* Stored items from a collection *
———
-- ==== Sys2Proof/Decode.lean ====
section
/-! DEFINITION. The opcode decoder (30_encoding R81 to R88, R95, R96), total on any word and any bytes, and the encoder
written from the same opcode map (R85). -/
namespace Sys2Proof

/-- Why the decoder gives no instruction. -/
inductive DecodeError where
  /-- The word matches no row of the opcode map: `ILLEGAL` (R86, R87). -/
  | illegal (w : Word)
  /-- Fewer than two bytes were given; every instruction is one 16-bit word (R80). -/
  | truncated
  deriving DecidableEq, Repr

/-! ### Byte order -/

/-- Big-endian join of 20_memory R64: the byte at the lower address is the high byte. -/
def joinBytes (high low : Byte) : Word := high ++ low

/-- The two bytes of a word in the order memory holds them, lower address first (20_memory R64). -/
def storedBytes (w : Word) : List Byte := [w.extractLsb' 8 8, w.extractLsb' 0 8]

/-! ### The fields of R81 -/

/-- `op`, bits 15..12. -/
def fieldOp (w : Word) : BitVec 4 := w.extractLsb' 12 4
/-- `x`, bits 11..8. -/
def fieldX (w : Word) : Reg := (w.extractLsb' 8 4).toFin
/-- `y`, bits 7..4. -/
def fieldY (w : Word) : Reg := (w.extractLsb' 4 4).toFin
/-- `n`, bits 3..0. -/
def fieldN (w : Word) : Nibble := w.extractLsb' 0 4
/-- `nn`, bits 7..0. -/
def fieldNN (w : Word) : Byte := w.extractLsb' 0 8
/-- `nnn`, bits 11..0. -/
def fieldNNN (w : Word) : Addr12 := w.extractLsb' 0 12

/-- STRICT_5_9's default value (00_scope R8). -/
def strict59Default : Bool := true

/-! ### Decode, by the dispatch of R84 -/

/-- Family 0x0: the whole word must be 0x00E0 or 0x00EE (R84, D3). -/
def decodeFamily0 (w : Word) : Except DecodeError Instr :=
  if w = 0x00E0#16 then .ok .cls else if w = 0x00EE#16 then .ok .ret else .error (.illegal w)

/-- Families 0x5 and 0x9: under STRICT_5_9 the nibble `n` must be 0 (R84, R8, D4). -/
def decodeRegSkip (strict : Bool) (w : Word) (mk : Reg → Reg → Nibble → Instr) : Except DecodeError Instr :=
  if strict && fieldN w != 0#4 then .error (.illegal w) else .ok (mk (fieldX w) (fieldY w) (fieldN w))

/-- Family 0x8, dispatched on `n` (R84). -/
def decodeFamily8 (w : Word) : Except DecodeError Instr :=
  match fieldN w with
  | 0x0#4 => .ok (.ldReg (fieldX w) (fieldY w))
  | 0x1#4 => .ok (.orReg (fieldX w) (fieldY w))
  | 0x2#4 => .ok (.andReg (fieldX w) (fieldY w))
  | 0x3#4 => .ok (.xorReg (fieldX w) (fieldY w))
  | 0x4#4 => .ok (.addReg (fieldX w) (fieldY w))
  | 0x5#4 => .ok (.subReg (fieldX w) (fieldY w))
  | 0x6#4 => .ok (.shr (fieldX w) (fieldY w))
  | 0x7#4 => .ok (.subnReg (fieldX w) (fieldY w))
  | 0xE#4 => .ok (.shl (fieldX w) (fieldY w))
  | _ => .error (.illegal w)

/-- Family 0xE, dispatched on `nn` (R84). -/
def decodeFamilyE (w : Word) : Except DecodeError Instr :=
  match fieldNN w with
  | 0x9E#8 => .ok (.skp (fieldX w))
  | 0xA1#8 => .ok (.sknp (fieldX w))
  | _ => .error (.illegal w)

/-- Family 0xF, dispatched on `nn` (R84). -/
def decodeFamilyF (w : Word) : Except DecodeError Instr :=
  match fieldNN w with
  | 0x07#8 => .ok (.ldVxDT (fieldX w))
  | 0x0A#8 => .ok (.ldVxK (fieldX w))
  | 0x15#8 => .ok (.ldDTVx (fieldX w))
  | 0x18#8 => .ok (.ldSTVx (fieldX w))
  | 0x1E#8 => .ok (.addI (fieldX w))
  | 0x29#8 => .ok (.ldF (fieldX w))
  | 0x33#8 => .ok (.ldB (fieldX w))
  | 0x55#8 => .ok (.dump (fieldX w))
  | 0x65#8 => .ok (.load (fieldX w))
  | _ => .error (.illegal w)

/-- `Decode(w)` of R86 under a value of STRICT_5_9: total, and it reads nothing but the word (R96). The last arm is
family 0xF, the only value of `op` left. -/
def decode (strict : Bool) (w : Word) : Except DecodeError Instr :=
  match fieldOp w with
  | 0x0#4 => decodeFamily0 w
  | 0x1#4 => .ok (.jp (fieldNNN w))
  | 0x2#4 => .ok (.call (fieldNNN w))
  | 0x3#4 => .ok (.seImm (fieldX w) (fieldNN w))
  | 0x4#4 => .ok (.sneImm (fieldX w) (fieldNN w))
  | 0x5#4 => decodeRegSkip strict w .seReg
  | 0x6#4 => .ok (.ldImm (fieldX w) (fieldNN w))
  | 0x7#4 => .ok (.addImm (fieldX w) (fieldNN w))
  | 0x8#4 => decodeFamily8 w
  | 0x9#4 => decodeRegSkip strict w .sneReg
  | 0xA#4 => .ok (.ldI (fieldNNN w))
  | 0xB#4 => .ok (.jpV0 (fieldNNN w))
  | 0xC#4 => .ok (.rnd (fieldX w) (fieldNN w))
  | 0xD#4 => .ok (.drw (fieldX w) (fieldY w) (fieldN w))
  | 0xE#4 => decodeFamilyE w
  | _ => decodeFamilyF w

/-- The decoder on a byte sequence, lower address first: the instruction and the bytes after it. -/
def decodeBytes (strict : Bool) : List Byte → Except DecodeError (Instr × List Byte)
  | high :: low :: rest =>
    match decode strict (joinBytes high low) with
    | .ok i => .ok (i, rest)
    | .error e => .error e
  | [_] => .error .truncated
  | [] => .error .truncated

/-- The host's probe: the instruction the decoder reads from the word whose bits are `w`, numbered as
spec/opcode_table.json numbers them, stored as the hardware stores it (20_memory R64), under the default STRICT_5_9. -/
def decodeTableWord (nbits w : Nat) : Option Instr :=
  match decodeBytes strict59Default (storedBytes (BitVec.ofNat 16 (w % 2 ^ nbits))) with
  | .ok (i, _) => some i
  | .error _ => none

/-! ### The opcode map of R85 and the decoder outputs of R95 and R96 -/

/-- One row of R85: a word `w` selects it when `w & mask = pattern`. -/
structure OpcodeRow where
  id : Nat
  mask : Word
  pattern : Word
  deriving DecidableEq, Repr

/-- The op id `ILLEGAL` (R86, R95). -/
def illegalId : Nat := 63

/-- The mask of rows 6 and 18: 0xF00F, or 0xF000 under STRICT_5_9 = false (R85). -/
def regSkipMask (strict : Bool) : Word := if strict then 0xF00F#16 else 0xF000#16

/-- The opcode map, row by row in the order of R85. -/
def opcodeMap (strict : Bool) : List OpcodeRow :=
  [⟨0, 0xFFFF, 0x00E0⟩, ⟨1, 0xFFFF, 0x00EE⟩, ⟨2, 0xF000, 0x1000⟩, ⟨3, 0xF000, 0x2000⟩, ⟨4, 0xF000, 0x3000⟩,
   ⟨5, 0xF000, 0x4000⟩, ⟨6, regSkipMask strict, 0x5000⟩, ⟨7, 0xF000, 0x6000⟩, ⟨8, 0xF000, 0x7000⟩] ++
  [⟨9, 0xF00F, 0x8000⟩, ⟨10, 0xF00F, 0x8001⟩, ⟨11, 0xF00F, 0x8002⟩, ⟨12, 0xF00F, 0x8003⟩, ⟨13, 0xF00F, 0x8004⟩,
   ⟨14, 0xF00F, 0x8005⟩, ⟨15, 0xF00F, 0x8006⟩, ⟨16, 0xF00F, 0x8007⟩, ⟨17, 0xF00F, 0x800E⟩] ++
  [⟨18, regSkipMask strict, 0x9000⟩, ⟨19, 0xF000, 0xA000⟩, ⟨20, 0xF000, 0xB000⟩, ⟨21, 0xF000, 0xC000⟩,
   ⟨22, 0xF000, 0xD000⟩, ⟨23, 0xF0FF, 0xE09E⟩, ⟨24, 0xF0FF, 0xE0A1⟩] ++
  [⟨25, 0xF0FF, 0xF007⟩, ⟨26, 0xF0FF, 0xF00A⟩, ⟨27, 0xF0FF, 0xF015⟩, ⟨28, 0xF0FF, 0xF018⟩, ⟨29, 0xF0FF, 0xF01E⟩,
   ⟨30, 0xF0FF, 0xF029⟩, ⟨31, 0xF0FF, 0xF033⟩, ⟨32, 0xF0FF, 0xF055⟩, ⟨33, 0xF0FF, 0xF065⟩]

/-- Whether a word selects a row (R85). -/
def rowMatches (w : Word) (r : OpcodeRow) : Bool := w &&& r.mask == r.pattern

/-- The op id R86's loop over the rows gives: the first row that matches, else ILLEGAL. -/
def opcodeMapId (strict : Bool) (w : Word) : Nat :=
  match (opcodeMap strict).find? (rowMatches w) with
  | some r => r.id
  | none => illegalId

/-- The op id of each instruction (R85, R95). -/
def opId : Instr → Nat
  | .cls => 0
  | .ret => 1
  | .jp _ => 2
  | .call _ => 3
  | .seImm _ _ => 4
  | .sneImm _ _ => 5
  | .seReg _ _ _ => 6
  | .ldImm _ _ => 7
  | .addImm _ _ => 8
  | .ldReg _ _ => 9
  | .orReg _ _ => 10
  | .andReg _ _ => 11
  | .xorReg _ _ => 12
  | .addReg _ _ => 13
  | .subReg _ _ => 14
  | .shr _ _ => 15
  | .subnReg _ _ => 16
  | .shl _ _ => 17
  | .sneReg _ _ _ => 18
  | .ldI _ => 19
  | .jpV0 _ => 20
  | .rnd _ _ => 21
  | .drw _ _ _ => 22
  | .skp _ => 23
  | .sknp _ => 24
  | .ldVxDT _ => 25
  | .ldVxK _ => 26
  | .ldDTVx _ => 27
  | .ldSTVx _ => 28
  | .addI _ => 29
  | .ldF _ => 30
  | .ldB _ => 31
  | .dump _ => 32
  | .load _ => 33

/-- The decoder's output tuple (R96): the op id, and every field sliced whatever the id. -/
structure DecoderOutput where
  id : Nat
  x : Reg
  y : Reg
  n : Nibble
  nn : Byte
  nnn : Addr12
  deriving DecidableEq, Repr

/-- What the decoder gives out for a word (R86, R95, R96). -/
def decoderOutput (strict : Bool) (w : Word) : DecoderOutput :=
  { id := match decode strict w with
      | .ok i => opId i
      | .error _ => illegalId
    x := fieldX w, y := fieldY w, n := fieldN w, nn := fieldNN w, nnn := fieldNNN w }

/-! ### The encoder, from the patterns of R85 -/

/-- A register number as its 4-bit field. -/
def regBits (x : Reg) : BitVec 4 := BitVec.ofFin x

/-- Layout `o nnn` (R83, format A). -/
def wordA (op : BitVec 4) (nnn : Addr12) : Word := op ++ nnn
/-- Layout `o x nn` (R83, formats XB and X). -/
def wordXB (op : BitVec 4) (x : Reg) (nn : Byte) : Word := op ++ regBits x ++ nn
/-- Layout `o x y n` (R83, formats XY and XYN). -/
def wordXYN (op : BitVec 4) (x y : Reg) (n : Nibble) : Word := op ++ regBits x ++ regBits y ++ n

/-- The word of an instruction (R83, R85). -/
def encode : Instr → Word
  | .cls => 0x00E0#16
  | .ret => 0x00EE#16
  | .jp nnn => wordA 0x1#4 nnn
  | .call nnn => wordA 0x2#4 nnn
  | .seImm x nn => wordXB 0x3#4 x nn
  | .sneImm x nn => wordXB 0x4#4 x nn
  | .seReg x y n => wordXYN 0x5#4 x y n
  | .ldImm x nn => wordXB 0x6#4 x nn
  | .addImm x nn => wordXB 0x7#4 x nn
  | .ldReg x y => wordXYN 0x8#4 x y 0x0#4
  | .orReg x y => wordXYN 0x8#4 x y 0x1#4
  | .andReg x y => wordXYN 0x8#4 x y 0x2#4
  | .xorReg x y => wordXYN 0x8#4 x y 0x3#4
  | .addReg x y => wordXYN 0x8#4 x y 0x4#4
  | .subReg x y => wordXYN 0x8#4 x y 0x5#4
  | .shr x y => wordXYN 0x8#4 x y 0x6#4
  | .subnReg x y => wordXYN 0x8#4 x y 0x7#4
  | .shl x y => wordXYN 0x8#4 x y 0xE#4
  | .sneReg x y n => wordXYN 0x9#4 x y n
  | .ldI nnn => wordA 0xA#4 nnn
  | .jpV0 nnn => wordA 0xB#4 nnn
  | .rnd x nn => wordXB 0xC#4 x nn
  | .drw x y n => wordXYN 0xD#4 x y n
  | .skp x => wordXB 0xE#4 x 0x9E#8
  | .sknp x => wordXB 0xE#4 x 0xA1#8
  | .ldVxDT x => wordXB 0xF#4 x 0x07#8
  | .ldVxK x => wordXB 0xF#4 x 0x0A#8
  | .ldDTVx x => wordXB 0xF#4 x 0x15#8
  | .ldSTVx x => wordXB 0xF#4 x 0x18#8
  | .addI x => wordXB 0xF#4 x 0x1E#8
  | .ldF x => wordXB 0xF#4 x 0x29#8
  | .ldB x => wordXB 0xF#4 x 0x33#8
  | .dump x => wordXB 0xF#4 x 0x55#8
  | .load x => wordXB 0xF#4 x 0x65#8

end Sys2Proof
end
———
* WHAT TO PRODUCE *
What you return should be the lines from the beginning of the records through the one that contains "def decodeFamily0 (w", repeated exactly and with no additions.

* OUTPUT OF THE TASK *
-- ==== Sys2Proof/Decode.lean ====
section
/-! DEFINITION. The opcode decoder (30_encoding R81 to R88, R95, R96), total on any word and any bytes, and the encoder
written from the same opcode map (R85). -/
namespace Sys2Proof

/-- Why the decoder gives no instruction. -/
inductive DecodeError where
  /-- The word matches no row of the opcode map: `ILLEGAL` (R86, R87). -/
  | illegal (w : Word)
  /-- Fewer than two bytes were given; every instruction is one 16-bit word (R80). -/
  | truncated
  deriving DecidableEq, Repr

/-! ### Byte order -/

/-- Big-endian join of 20_memory R64: the byte at the lower address is the high byte. -/
def joinBytes (high low : Byte) : Word := high ++ low

/-- The two bytes of a word in the order memory holds them, lower address first (20_memory R64). -/
def storedBytes (w : Word) : List Byte := [w.extractLsb' 8 8, w.extractLsb' 0 8]

/-! ### The fields of R81 -/

/-- `op`, bits 15..12. -/
def fieldOp (w : Word) : BitVec 4 := w.extractLsb' 12 4
/-- `x`, bits 11..8. -/
def fieldX (w : Word) : Reg := (w.extractLsb' 8 4).toFin
/-- `y`, bits 7..4. -/
def fieldY (w : Word) : Reg := (w.extractLsb' 4 4).toFin
/-- `n`, bits 3..0. -/
def fieldN (w : Word) : Nibble := w.extractLsb' 0 4
/-- `nn`, bits 7..0. -/
def fieldNN (w : Word) : Byte := w.extractLsb' 0 8
/-- `nnn`, bits 11..0. -/
def fieldNNN (w : Word) : Addr12 := w.extractLsb' 0 12

/-- STRICT_5_9's default value (00_scope R8). -/
def strict59Default : Bool := true

/-! ### Decode, by the dispatch of R84 -/

/-- Family 0x0: the whole word must be 0x00E0 or 0x00EE (R84, D3). -/
def decodeFamily0 (w : Word) : Except DecodeError Instr :=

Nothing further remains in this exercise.